== Segment start ==
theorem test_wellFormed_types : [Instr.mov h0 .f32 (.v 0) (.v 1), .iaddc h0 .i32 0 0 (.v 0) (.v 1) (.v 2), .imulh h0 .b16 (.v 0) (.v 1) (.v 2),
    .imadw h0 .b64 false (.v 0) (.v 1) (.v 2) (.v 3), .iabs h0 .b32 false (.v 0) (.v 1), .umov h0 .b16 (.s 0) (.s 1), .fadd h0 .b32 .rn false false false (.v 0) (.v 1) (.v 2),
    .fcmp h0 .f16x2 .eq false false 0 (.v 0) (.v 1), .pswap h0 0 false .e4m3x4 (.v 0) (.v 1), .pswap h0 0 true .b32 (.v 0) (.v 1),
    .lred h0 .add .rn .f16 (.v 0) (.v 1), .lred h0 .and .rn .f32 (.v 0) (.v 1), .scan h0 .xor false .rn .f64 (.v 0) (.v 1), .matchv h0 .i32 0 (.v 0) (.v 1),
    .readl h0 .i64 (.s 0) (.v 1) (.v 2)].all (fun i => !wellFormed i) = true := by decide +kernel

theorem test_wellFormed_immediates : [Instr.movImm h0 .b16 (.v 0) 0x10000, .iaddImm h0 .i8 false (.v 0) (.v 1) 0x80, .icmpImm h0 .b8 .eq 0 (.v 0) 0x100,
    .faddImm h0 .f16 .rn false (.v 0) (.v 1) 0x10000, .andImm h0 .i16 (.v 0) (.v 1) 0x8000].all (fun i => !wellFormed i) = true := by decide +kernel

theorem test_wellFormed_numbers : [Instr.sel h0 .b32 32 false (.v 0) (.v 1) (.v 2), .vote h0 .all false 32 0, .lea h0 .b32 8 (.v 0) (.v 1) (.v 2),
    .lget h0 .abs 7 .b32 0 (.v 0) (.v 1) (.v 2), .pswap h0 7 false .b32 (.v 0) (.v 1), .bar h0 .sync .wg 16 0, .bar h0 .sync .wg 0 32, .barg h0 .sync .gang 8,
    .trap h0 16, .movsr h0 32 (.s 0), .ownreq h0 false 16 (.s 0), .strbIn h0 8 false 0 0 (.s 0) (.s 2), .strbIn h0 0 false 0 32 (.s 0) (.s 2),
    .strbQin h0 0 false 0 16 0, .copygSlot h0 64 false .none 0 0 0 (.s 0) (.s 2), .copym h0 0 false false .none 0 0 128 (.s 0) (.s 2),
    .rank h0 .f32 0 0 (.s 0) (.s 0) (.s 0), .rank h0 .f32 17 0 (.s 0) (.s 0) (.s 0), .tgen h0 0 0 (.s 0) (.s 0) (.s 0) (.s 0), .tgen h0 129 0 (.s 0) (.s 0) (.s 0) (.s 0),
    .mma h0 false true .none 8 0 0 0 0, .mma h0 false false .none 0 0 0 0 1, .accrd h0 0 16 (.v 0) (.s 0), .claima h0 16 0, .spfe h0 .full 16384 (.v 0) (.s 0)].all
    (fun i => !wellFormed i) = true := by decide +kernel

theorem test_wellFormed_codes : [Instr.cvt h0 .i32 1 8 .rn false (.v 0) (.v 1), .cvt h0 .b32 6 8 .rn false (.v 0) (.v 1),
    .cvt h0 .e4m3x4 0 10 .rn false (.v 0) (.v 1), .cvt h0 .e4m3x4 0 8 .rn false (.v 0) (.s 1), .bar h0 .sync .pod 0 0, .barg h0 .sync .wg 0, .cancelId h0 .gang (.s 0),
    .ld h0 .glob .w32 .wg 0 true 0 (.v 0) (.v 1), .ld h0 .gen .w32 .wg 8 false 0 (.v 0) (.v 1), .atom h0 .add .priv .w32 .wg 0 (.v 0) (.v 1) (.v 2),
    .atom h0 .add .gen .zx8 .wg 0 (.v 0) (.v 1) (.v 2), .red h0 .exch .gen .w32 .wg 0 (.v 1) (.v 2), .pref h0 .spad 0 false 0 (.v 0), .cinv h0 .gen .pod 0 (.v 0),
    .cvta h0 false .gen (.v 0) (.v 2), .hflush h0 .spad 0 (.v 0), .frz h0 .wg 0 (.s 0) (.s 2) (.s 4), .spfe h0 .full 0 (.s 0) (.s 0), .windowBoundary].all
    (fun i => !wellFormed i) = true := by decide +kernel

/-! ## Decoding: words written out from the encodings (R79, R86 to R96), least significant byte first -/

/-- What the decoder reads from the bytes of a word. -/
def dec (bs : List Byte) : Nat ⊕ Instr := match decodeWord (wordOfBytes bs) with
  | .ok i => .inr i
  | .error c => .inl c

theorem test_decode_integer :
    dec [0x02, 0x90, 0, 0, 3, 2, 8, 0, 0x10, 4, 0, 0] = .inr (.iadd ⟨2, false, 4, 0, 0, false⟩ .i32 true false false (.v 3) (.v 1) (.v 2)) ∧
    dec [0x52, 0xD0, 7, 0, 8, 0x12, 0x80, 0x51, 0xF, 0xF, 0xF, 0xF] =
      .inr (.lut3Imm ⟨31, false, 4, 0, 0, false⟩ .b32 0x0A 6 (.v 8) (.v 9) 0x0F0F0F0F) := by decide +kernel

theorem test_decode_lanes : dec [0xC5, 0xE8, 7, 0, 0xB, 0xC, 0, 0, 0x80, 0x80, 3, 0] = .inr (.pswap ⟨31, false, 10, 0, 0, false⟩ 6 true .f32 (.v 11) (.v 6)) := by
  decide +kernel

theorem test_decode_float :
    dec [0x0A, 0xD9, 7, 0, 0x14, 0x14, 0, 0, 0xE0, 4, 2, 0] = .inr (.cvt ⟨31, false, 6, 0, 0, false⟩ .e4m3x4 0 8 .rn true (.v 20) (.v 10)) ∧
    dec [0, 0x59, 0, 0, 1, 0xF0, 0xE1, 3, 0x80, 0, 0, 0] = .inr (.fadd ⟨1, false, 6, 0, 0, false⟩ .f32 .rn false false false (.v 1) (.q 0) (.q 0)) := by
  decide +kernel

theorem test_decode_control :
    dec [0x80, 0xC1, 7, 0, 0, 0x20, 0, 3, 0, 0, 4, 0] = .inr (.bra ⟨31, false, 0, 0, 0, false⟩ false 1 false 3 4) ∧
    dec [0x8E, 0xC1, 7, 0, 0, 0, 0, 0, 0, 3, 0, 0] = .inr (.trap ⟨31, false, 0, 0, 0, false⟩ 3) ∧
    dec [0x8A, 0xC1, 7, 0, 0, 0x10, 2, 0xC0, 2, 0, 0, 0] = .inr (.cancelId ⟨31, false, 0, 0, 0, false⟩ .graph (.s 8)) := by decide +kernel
== Segment end ==
Problem to work on> Some lines contain the word "cancelId". Pull each one out of the listing.

Answer below>
    .cvt h0 .e4m3x4 0 10 .rn false (.v 0) (.v 1), .cvt h0 .e4m3x4 0 8 .rn false (.v 0) (.s 1), .bar h0 .sync .pod 0 0, .barg h0 .sync .wg 0, .cancelId h0 .gang (.s 0),
    dec [0x8A, 0xC1, 7, 0, 0, 0x10, 2, 0xC0, 2, 0, 0, 0] = .inr (.cancelId ⟨31, false, 0, 0, 0, false⟩ .graph (.s 8)) := by decide +kernel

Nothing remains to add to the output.